The authors propose a new FPGAs-based stream processing engine for high-volume XML query processing. This proposed system supports the dynamic query workloads that are not supported by existing works. Moreover, the authors propose three techniques for enhancing query processing performance and perform extensive experiments.
On the other hand, I see some problems in this paper as well.
1)The paper assumes that the clock of the proposed system is fully synchronized with the input rate of XML data stream. It does not seem to be practical. The paper fails to provide a good justification for the assumption.
2)The paper does not show experimental results for comparing performance among the proposed engine, engines using micro programs, and other engines using FPGAs that do not store queries into their logic circuits. Thus, I am not sure whether the proposed method also outperforms other systems based on hardware as it does the ones based on software.

Overall Recommendation

Weak Accept

Reviewer 2

Summary of the paper's main contributions and impact

The paper proposes an FPGA-based "soft automaton" design which factors out nearly all FPGA reconfiguration costs into a generic XML projection framework. As a result, the FPGA can be "programmed" once (= downloading the generic framework's circuit bitstream) and reconfigured in a few microseconds (= downloading requirements of specific queries) to handle most downward XML projections. This approach allows the FPGA to accelerate dynamic XPath query workloads where previous designs' long reconfiguration times (hours) limited them to static workloads.

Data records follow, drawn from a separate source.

-- ==== Sys2Proof/Certificates/Slice0/Obligations.lean ====
section
/-! DEFINITION. The statements about the block, made from the numbered rules of spec/. -/

open Sys2Proof Sys2Proof.Machine

/-! ### The block as a whole -/

/-- The command at the front of the queue is taken and run on the rest. -/
def Obligations.StepRunsFrontCommand : Prop :=
  ∀ (c : Instr) (rest : List Instr) (s : State), s.pending = c :: rest → step s = exec c { s with pending := rest }

/-- With no command waiting one period of the time clock passes (R282, R284): cluster time advances by 1 + CLP_FREQ × 2^-40
ns, here in units of 2^-48 ns, and nothing else changes. That a step on an empty queue is such a period is the model's choice
(log entry 7). -/
def Obligations.StepIdleAdvancesTime : Prop :=
  ∀ s : State, s.pending = [] → ∃ t, step s = .next t ∧
    t.clp.time = ((s.clp.time : Int) + (2 ^ 48 : Int) + signed 32 (s.fld F.CLP_FREQ 0 0) * 256).toNat ∧
    t.clp.ticks = s.clp.ticks + 1 ∧
    s.changes [.clp] t ∧ t.clp = { s.clp with time := t.clp.time, ticks := t.clp.ticks }

/-- The registers whose tables give a word other than zero for reset, on the part GX4-1536. TOP_BOOT, WEIR_STATUS, PWR_POWER,
PWR_STATUS and LNK_STATE show the state in service (log entry 6). -/
def Sys2Proof.Machine.resetWords : List (Reg × Nat) :=
  [(.topPartId, 0x47340140), (.topHier, 0x40201044), (.topBoot, 0x70000000), (.queCap, 0xF10), (.queRingCtrl, 0x6000000),
    (.queEqCtrl, 0x6000000), (.queMod, 1), (.msixCtrl, 1), (.prtAdmit, 0x10), (.celSrCtrl, 0x100), (.celCaps, 0x2480600),
    (.staCtrl, 0x400010), (.staLedgerCtrl, 1), (.tamCtrl, 0x40C0A00), (.memPatrolCtrl, 0x18), (.updMirCtrl, 0x42000),
    (.aqdCcCtrl, 0x2EE08080), (.aqdCcRate, 0x7D000C8), (.aqdCcProbe, 0x321F40), (.aqdRtoCtrl, 0x8640064),
    (.aqdUdpPort, 0xD290), (.aqdTrkFree, 0x100000), (.macFcCtrl, 0xFFFF), (.macFcWd, 0x6407D0), (.macLpiCtrl, 0x640000),
    (.clpLoop, 0x27106414), (.hmpChSts, 0x8000), (.weirStatus, 0x40000000), (.weirCfg, 0x3C), (.pwrCtrl, 0x60),
    (.pwrCap, 0x425805DC), (.pwrStatus, 0x1006), (.pwrPower, 0x5DC0000), (.pwrTherm, 0x645A5F), (.lnkCtrl, 0x100000),
    (.lnkState, 1), (.pmcTagCtrl, 0xA00), (.poolCoreCtrl, 2)]

/-- What the register tables give for reset, on a whole part in service (log entry 6): every instance of every register in every
view holds the word of its table, the identity of R4 and R18 among them and zero in each error register. The queue is
empty, memory lists nothing, every slot of every cell is empty with no table pair loaded, no ring is enabled, no image is
loading, and nothing runs in a pool, a DMA channel or a flow. The state after reset is sound: memory and the register file are in
canonical form. -/
def Obligations.ResetState : Prop :=
  (State.reset.pending = [] ∧ State.reset.mem = [] ∧ State.reset.regs = [] ∧
   (∀ e ∈ resetWords, ∀ v i, State.reset.regN e.1 v i = e.2) ∧
   (∀ r v i, r ∉ resetWords.map Prod.fst → State.reset.regN r v i = 0) ∧
   (∀ r v i, (errFirstOf r).isSome → State.reset.regN r v i = 0) ∧
   (∀ c slot, State.reset.slotSt c slot = {} ∧ State.reset.pairOf c slot = none) ∧
   (∀ fn n, State.reset.ringState fn n = 0) ∧ State.reset.pte.running = none ∧
   (∀ p, State.reset.poolSt p = {}) ∧ (∀ p ch, State.reset.dmaRun p ch = none) ∧
   State.reset.aqd.ctxs = [] ∧ State.reset.aqd.regions = []) ∧
  (State.reset.sound = true)

/-- Every step keeps device memory in its canonical form, byte keys rising and no zero byte listed, in every state and
whatever command stands at the front of the queue. -/
def Obligations.StepKeepsMemoryCanonical : Prop :=
  ∀ s t : State, Memory.wf s.mem = true → step s = .next t → Memory.wf t.mem = true

/-- No command stops the block, and none reaches the queue or turns the part into another: every command, in every state, is
answered with a next state in which the queue and the part are as before. -/
def Obligations.EveryCommandCompletes : Prop :=
  ∀ (c : Instr) (s : State), ∃ t, exec c s = .next t ∧ t.pending = s.pending ∧ t.part = s.part

/-! ### Registers -/

/-- The 32-bit registers with RW fields whose write does nothing but store (R10). -/
def Sys2Proof.Machine.storedRegs : List Reg :=
  [.queEqLost, .queMod, .msixData, .celSrCtrl, .celRotFreq, .staCtrl, .staTableLen, .staLedgerStep, .tamSeed, .tamTableLen,
    .memPatrolCtrl, .memEccCount, .updMirFlow, .updMirKey0, .updMirKey1, .updMirNext, .updMirBuckets, .aqdFlowCtx,
    .aqdRgnKey, .aqdCcCtrl, .aqdCcRate, .aqdCcProbe, .aqdRtoCtrl, .aqdUdpPort, .macFcCtrl, .macFcWd, .macLpiCtrl,
    .macTsMiss, .clpLoop, .clpPortLat, .clpPtpSrcip, .weirCfg, .lnkCtrl, .pmcTagSeed, .pmcTagIdx, .pmcTagLost, .poolIrqEn,
    .poolSgRange]

/-- A 32-bit write of `value` at `off` through function `fn` is accepted and reaches instance `i` of register `r` in view
`v`. -/
def Sys2Proof.Machine.State.reaches (s : State) (env : Env) (fn off : Nat) (r : Reg) (v i : Nat) : Prop :=
  s.decodes fn off = true ∧ s.teeRefused fn env.tee = false ∧ sizeOk off 4 = true ∧
  s.place fn off = some ⟨r, v, i, 0⟩ ∧ s.answers fn off r = true

/-- A write to a register without a behaviour of its own stores its RW fields and leaves its other bits; no other register
and no other part of the block changes (R9 to R11). -/
def Obligations.RegisterWriteStoresFields : Prop :=
  ∀ (fn off value v i : Nat) (env : Env) (s : State) (r : Reg), r ∈ storedRegs → s.reaches env fn off r v i →
    ∃ t, exec (.registerWrite fn off 4 value env) s = .next t ∧
      (∀ f ∈ (regSpec r).flds, bits (t.regN r v i) f.hi f.lo =
        if f.ty = .rw then bits value f.hi f.lo else bits (s.regN r v i) f.hi f.lo) ∧
      s.changesRegs [(r, v, i)] t ∧ s.changes [.regs] t

/-- A W1C write to an ERR_STS register clears the bits written as one in that view, and ERR_FIRST clears with the last of
them (R10, R90); a write of TOP_ERR_STS through the physical function that clears TOP_E_FAILED clears TOP_FAIL_CAUSE and
TOP_FAIL_INFO besides (R467). -/
def Obligations.ErrorClearInOneView : Prop :=
  ∀ (fn off value v i : Nat) (env : Env) (s : State) (r first : Reg), errFirstOf r = some first →
    s.reaches env fn off r v i →
    ∃ t, exec (.registerWrite fn off 4 value env) s = .next t ∧
      t.regN r v i = s.regN r v i - (s.regN r v i &&& (value % 2 ^ 32)) ∧
      t.regN first v i = (if t.regN r v i = 0 then 0 else s.regN first v i) ∧
      (r = .topErrSts → v = 0 → bit value 1 = true → t.fld F.TOP_FAIL_CAUSE 0 0 = 0 ∧ t.fld F.TOP_FAIL_INFO 0 0 = 0) ∧
      (¬ (r = .topErrSts ∧ v = 0 ∧ bit value 1 = true) → s.changesRegs [(r, v, i), (first, v, i)] t) ∧
      s.changesRegs [(r, v, i), (first, v, i), (.topFail, 0, 0)] t ∧ s.changes [.regs] t

/-- An access of a size or alignment that R9 does not accept sets TOP_E_ACCESS in the function's own view, captured with its
offset and size while no error stands there; a read completes with zero data and a write has no other effect (R9, R90, R467).
TOP_EF_SIZE has 8 bits, and what it holds of a size of 256 bytes or more is left open (log entry 3). A read that no BAR claims
completes as an Unsupported Request and changes no register (R9); a write that none claims changes nothing. -/
def Obligations.AccessErrorIsRecorded : Prop :=
  (∀ (fn off size value : Nat) (write : Bool) (s : State), s.decodes fn off = true → sizeOk off size = false →
    ∃ t, exec (.registerAccessError fn off size write value) s = .next t ∧
      t.fld F.TOP_E_ACCESS fn 0 = 1 ∧
      (s.regN .topErrSts fn 0 = 0 →
        t.fld F.TOP_EF_OFFSET fn 0 = off % 2 ^ 32 ∧ (size < 256 → t.fld F.TOP_EF_SIZE fn 0 = size) ∧
        t.fld F.TOP_EF_VALID fn 0 = 1 ∧ t.fld F.TOP_EF_CAUSE fn 0 = 0) ∧
      (s.regN .topErrSts fn 0 ≠ 0 → t.regN .topErrFirst fn 0 = s.regN .topErrFirst fn 0) ∧
      (write = true → t.emitted = s.emitted) ∧
      (write = false → ∃ e, t.emitted = s.emitted ++ [e] ∧
        (e = .regData fn off 0 ∨ ∃ x, e = .tbit x (.regData fn off 0))) ∧ (size < 256 → t.free = s.free) ∧
      s.changesRegs [(.topErrSts, fn, 0), (.topErrFirst, fn, 0)] t ∧ s.changes [.regs, .emitted, .free] t) ∧
  (∀ (fn off size value : Nat) (s : State), s.decodes fn off = false →
    exec (.registerAccessError fn off size true value) s = .next s ∧
    ∃ t e, exec (.registerAccessError fn off size false value) s = .next t ∧ t.emitted = s.emitted ++ [e] ∧
      (e = .unsupported fn off ∨ ∃ x, e = .tbit x (.unsupported fn off)) ∧ s.changes [.emitted] t)

/-! ### Tile operations -/

/-- The operation `o` is the next one of pool `p`, as POOL_TQ_PUSH enters it; nothing holds it, its group can be formed,
and no line of R72's table matches it. -/
def Sys2Proof.Machine.State.starts (s : State) (p : Nat) (o : TileOp) (gr : List Pos) : Prop :=
  (s.poolSt p).nextOp false = some o ∧ o.guest = false ∧ o.bad = [] ∧ o.status = 0 ∧ s.mayStart p o = true ∧
  s.group p (tdOf o.d) = some gr ∧ s.tileBad p gr (tdOf o.d) false = false

/-- In `t` the operation `o` of pool `p` stands in its queue in phase `ph`, and the other operations of the queue, the
completions and the inbox are as in `s`. -/
def Sys2Proof.Machine.State.opIn (s t : State) (p : Nat) (o : TileOp) (ph : Nat) : Prop :=
  (∃ x ∈ (t.poolSt p).queue, x.id = o.id ∧ x.d = o.d ∧ x.phase = ph) ∧
  (∀ x ∈ (s.poolSt p).queue, x.id ≠ o.id → x ∈ (t.poolSt p).queue) ∧
  (t.poolSt p).queue.length = (s.poolSt p).queue.length ∧
  (t.poolSt p).cpls = (s.poolSt p).cpls ∧ (t.poolSt p).inbox = (s.poolSt p).inbox

/-- An operation that may start runs: MMA and TIE_SUM wait for the output path when they finish their slot, OUT waits for it,
and the other opcodes are over (R65, R69, R74, R75). -/
def Obligations.TileOperationsRun : Prop :=
  ∀ (p : Nat) (env : Env) (s : State) (o : TileOp) (gr : List Pos), s.starts p o gr →
    ((tdOf o.d).op = 1 → ∃ t, exec (.mma p env) s = .next t ∧ s.opIn t p o (if (tdOf o.d).finish then 2 else 3) ∧
      s.changes [.regs, .pmc, .cell, .tam, .sta, .pool] t) ∧
    ((tdOf o.d).op = 2 → ∃ t, exec (.out p env) s = .next t ∧ s.opIn t p o 2 ∧ s.changes [.pool] t) ∧
    ((tdOf o.d).op = 3 → ∃ t, exec (.accLoad p env) s = .next t ∧ s.opIn t p o 3 ∧
      s.changes [.emitted, .free, .regs, .mem, .prt, .memc, .que, .pmc, .cell, .tam, .sta, .pool, .sec] t) ∧
    ((tdOf o.d).op = 4 → ∃ t, exec (.accStore p env) s = .next t ∧ s.opIn t p o 3 ∧
      s.changes [.emitted, .free, .regs, .mem, .prt, .memc, .que, .pmc, .cell, .tam, .sta, .pool, .sec] t) ∧
    ((tdOf o.d).op = 5 → ∃ t, exec (.clear p env) s = .next t ∧ s.opIn t p o 3 ∧ s.changes [.cell, .tam, .sta, .pool] t) ∧
    ((tdOf o.d).op = 6 → ∃ t, exec (.tableLoad p env) s = .next t ∧ s.opIn t p o 3 ∧
      s.changes [.emitted, .free, .regs, .mem, .prt, .memc, .que, .pmc, .cell, .pool, .sec] t) ∧
    ((tdOf o.d).op = 7 → ∃ t, exec (.tieSum p env) s = .next t ∧
      (s.opIn t p o 3 ∨ (tdOf o.d).finish = true ∧ s.opIn t p o 2) ∧
      s.changes [.emitted, .free, .regs, .mem, .prt, .memc, .que, .pmc, .cell, .tam, .sta, .pool, .sec] t) ∧
    ((tdOf o.d).op = 8 → ∃ t, exec (.attRescale p env) s = .next t ∧ s.opIn t p o 3 ∧
      s.changes [.emitted, .free, .regs, .mem, .prt, .memc, .que, .pmc, .cell, .tam, .sta, .pool, .sec] t)

/-- One pass of an MMA in one cell, rounding to nearest: each partial becomes the FP32 rounding of itself plus the exact sum
of its sixteen products, the pass count rises by one, and no other slot changes (R46, R54 to R56). CLEAR leaves the slot at
+0 with a pass count of zero and a clear overflow flag in every cell of its group; OUT changes no cell, and ACC_STORE writes
the 64 rows of a cell's part to the operation's address, leaving the partials as they were (R69). -/
def Obligations.MmaClearAndStoreValues : Prop :=
  (∀ (p : Nat) (env : Env) (s : State) (o : TileOp) (q : Pos), s.starts p o [q] →
     (tdOf o.d).op = 1 → (tdOf o.d).k = 1 → (tdOf o.d).start = false → (tdOf o.d).finish = false →
     (tdOf o.d).segEnd = false → (tdOf o.d).mask = 0 → s.tam = [] → env.sram = [] →
     s.fld F.CEL_SR_DISABLE (s.drive o.part) 0 = 1 →
     ∃ t, exec (.mma p env) s = .next t ∧
       (∀ i j, i < 64 → j < 32 →
         t.accGet (ownTag o.part false) q.c (tdOf o.d).slot i j =
           fp32.ofVal ((fv (s.accGet (ownTag o.part false) q.c (tdOf o.d).slot i j)).add
             (dot16 (fun x => s.aVal (gridCtx (s.begin o) (tdOf o.d) q) i x)
               (fun x => s.bVal (gridCtx (s.begin o) (tdOf o.d) q) x j)))) ∧
       (t.slotSt q.c (tdOf o.d).slot).count = satTo 0xFFFF ((s.slotSt q.c (tdOf o.d).slot).count + 1) ∧
       (∀ tag c slot i j, i < 64 → j < 32 → slot < 8 → (c, slot) ≠ (q.c, (tdOf o.d).slot) → (tdOf o.d).slot < 8 →
         t.accGet tag c slot i j = s.accGet tag c slot i j) ∧
       s.changes [.pmc, .cell, .pool] t) ∧
  ((∀ (p : Nat) (env : Env) (s : State) (o : TileOp) (gr : List Pos), s.starts p o gr → (tdOf o.d).op = 5 →
     ∃ t, exec (.clear p env) s = .next t ∧ ∀ q ∈ gr,
       (∀ i j, i < 64 → j < 32 → t.accGet (ownTag o.part false) q.c (tdOf o.d).slot i j = 0) ∧
       (t.slotSt q.c (tdOf o.d).slot).count = 0 ∧ (t.slotSt q.c (tdOf o.d).slot).ovf = none) ∧
   (∀ (p : Nat) (env : Env) (s : State) (o : TileOp) (gr : List Pos), s.starts p o gr → (tdOf o.d).op = 2 →
     ∃ t, exec (.out p env) s = .next t ∧ t.cell = s.cell ∧ t.mem = s.mem) ∧
   (∀ (p : Nat) (env : Env) (s : State) (o : TileOp) (gr : List Pos), s.starts p o gr → (tdOf o.d).op = 4 →
     ∃ t, exec (.accStore p env) s = .next t ∧ t.cell.acc = s.cell.acc ∧ t.cell.accOwn = s.cell.accOwn) ∧
   (∀ (p : Nat) (env : Env) (s : State) (o : TileOp) (q : Pos), s.starts p o [q] → (tdOf o.d).op = 4 → env.sram = [] →
     ∃ t s1, exec (.accStore p env) s = .next t ∧ s.changes [.emitted, .regs, .prt, .que, .pmc, .cell, .tam, .sta] s1 ∧
       t.mem = ((upFrom 0 64).foldl (fun (x : State) i =>
         (x.writeVa env (cellRq (q.c / 16) o.part) ((tdOf o.d).outVa + q.row i * (tdOf o.d).outPitch + 128 * q.v)
           ((upFrom 0 32).flatMap fun j =>
             toLe 4 (s.accGet (ownTag o.part false) q.c (physSlot false (tdOf o.d).slot) i j))).1) s1).mem))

Strong points of the paper (please number them S1,S2,..)

S1: The approach allows a large number of frequently changing queries to share a single XML stream sent through one FPGA.
S2: The design combines low- and high-level design constraints in an elegant way (e.g., the interaction of pipelining and self axis matching).
S3: The experimental results provide strong evidence for the effectiveness of the approach.

Weak points of the paper (please number them W1,W2,...)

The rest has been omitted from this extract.